The other document is entitled “The domestic situation of opposition movement against the SDF dispatch to Iraq.” It was compiled by the GSDF intelligence security headquarters based on information collected from across the nation. In the section about “the situation of opposition movements in cities,” the names of 289 organizations and individuals are cited. This document suggests that these SDF units were assigned to monitor the anti-Iraq war movement.

Shii quoted SDF sources as stating that the GSDF intelligence security units were “tasked chiefly to cover the anti-SDF Iraq dispatch movement and give greater importance to reporting the gathered information than any other kinds of information.”

Regarding how the SDF intelligence security unit was monitoring the public, Shii cited journalists’ coverage of GSDF activities at Samawah in Iraq and media reports in Japan, remarks by Yamada Yoji (film director) and other public figures, local governments’ actions, Dietmembers’ statements, activities by people of faith, and the movement of Muslim groups. “This is a serious breach of democracy.”

Shii specifically pointed out that the SDF’s surveillance of the general public goes against the constitutional freedom of assembly, association and expression, including the freedom of speech and the press (Article 21) and that “citing the names of individual persons or taking photos of participants in rallies are clear violations of Article 13 that guarantees the right to privacy. “These activities not only go against the Constitution. They are not justifiable even under the Self-Defense Force Law,” Shii added.

The SDF units violated not only the Constitution, but also the SDF Law that provides no legal basis for such spying activities.

Shii said that surveillance of the general public by the SDF, which is a military force, is an unconscionable act that brings back the repression of the prewar days when military police suppressed the general public before and during World War II.”
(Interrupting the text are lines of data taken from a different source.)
/-- Settles O50: the frame stored in nine turns, then RENDER and YIELD. -/
theorem frameSequenceRunsToItsEnd : Obligations.FrameSequenceRunsToItsEnd := by
  intro s bs ts a as hi hcs hphase hlen hget hturns hsinks ha
  have hinit := hi.initialised hphase
  obtain ⟨-, -, -, hd, hh, -, hk⟩ := hi.dims hinit
  obtain ⟨-, -, -, hcap⟩ := hi.caps_ok
  have hw := hi.wp_lt hinit
  have hhn : s.h.toNat ≤ s.n.toNat := by omega
  have hr := length_frameRow hhn hk bs
  obtain ⟨w, hrun⟩ := run_storeFrame hi hphase hlen hget
  have hstored := hrun.inv hi
  obtain ⟨matrix, axis, hm, hax, hrows, -⟩ := exists_transaction
    (s := (s.processFrame w).storeNewest (frameRow s bs)) hd (hi.k_le hinit) hstored.waterfall_written
    hstored.axis_written
  have hrender := run_render (s := (s.processFrame w).storeNewest (frameRow s bs)) hcs rfl hm hax hsinks ha
  refine ⟨_, matrix, axis, yExtent s.yext, (hrun.trans hrender).run_eq hturns, rfl, ?newest, fun i h1 hlt => ?older,
    ?hist, hrows, rfl, rfl, rfl⟩
  case newest =>
    exact (logicalRow_storeNewest_zero (s := s.processFrame w) hw (hd.trans hcap) hr).trans
      (map_some_frameRow hhn hk bs)
  case older =>
    obtain ⟨i, rfl⟩ := Nat.exists_eq_add_of_le' h1
    exact logicalRow_storeNewest_succ (s := s.processFrame w) hw (hd.trans hcap) hr hlt
  case hist =>
    exact (completeRender_hist (s := (s.processFrame w).storeNewest (frameRow s bs)) (a := a) (as := as)
      (hi.not_waiting hphase)).trans (List.append_assoc ..)

end Sys2Proof.Machine
end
Shii said the JCP will take up this issue in the Diet, stressing that the task now is to prevent the truth about the surveillance from being covered up and to have such illegal act discontinued.”

Later in the day, Deputy Minister of Defense Moriya Takemasa told reporters that he acknowledges that the SDF carried out the research and compiled them in reports.

The “intelligence security unit,” set up in each of the ground, maritime, and air self-defense forces under the direct jurisdiction of the Defense Minister, was reorganized in March 2003 from the former “research unit.” Chiefly composed of Ground SDF members, the unit reportedly has about 900 personnel.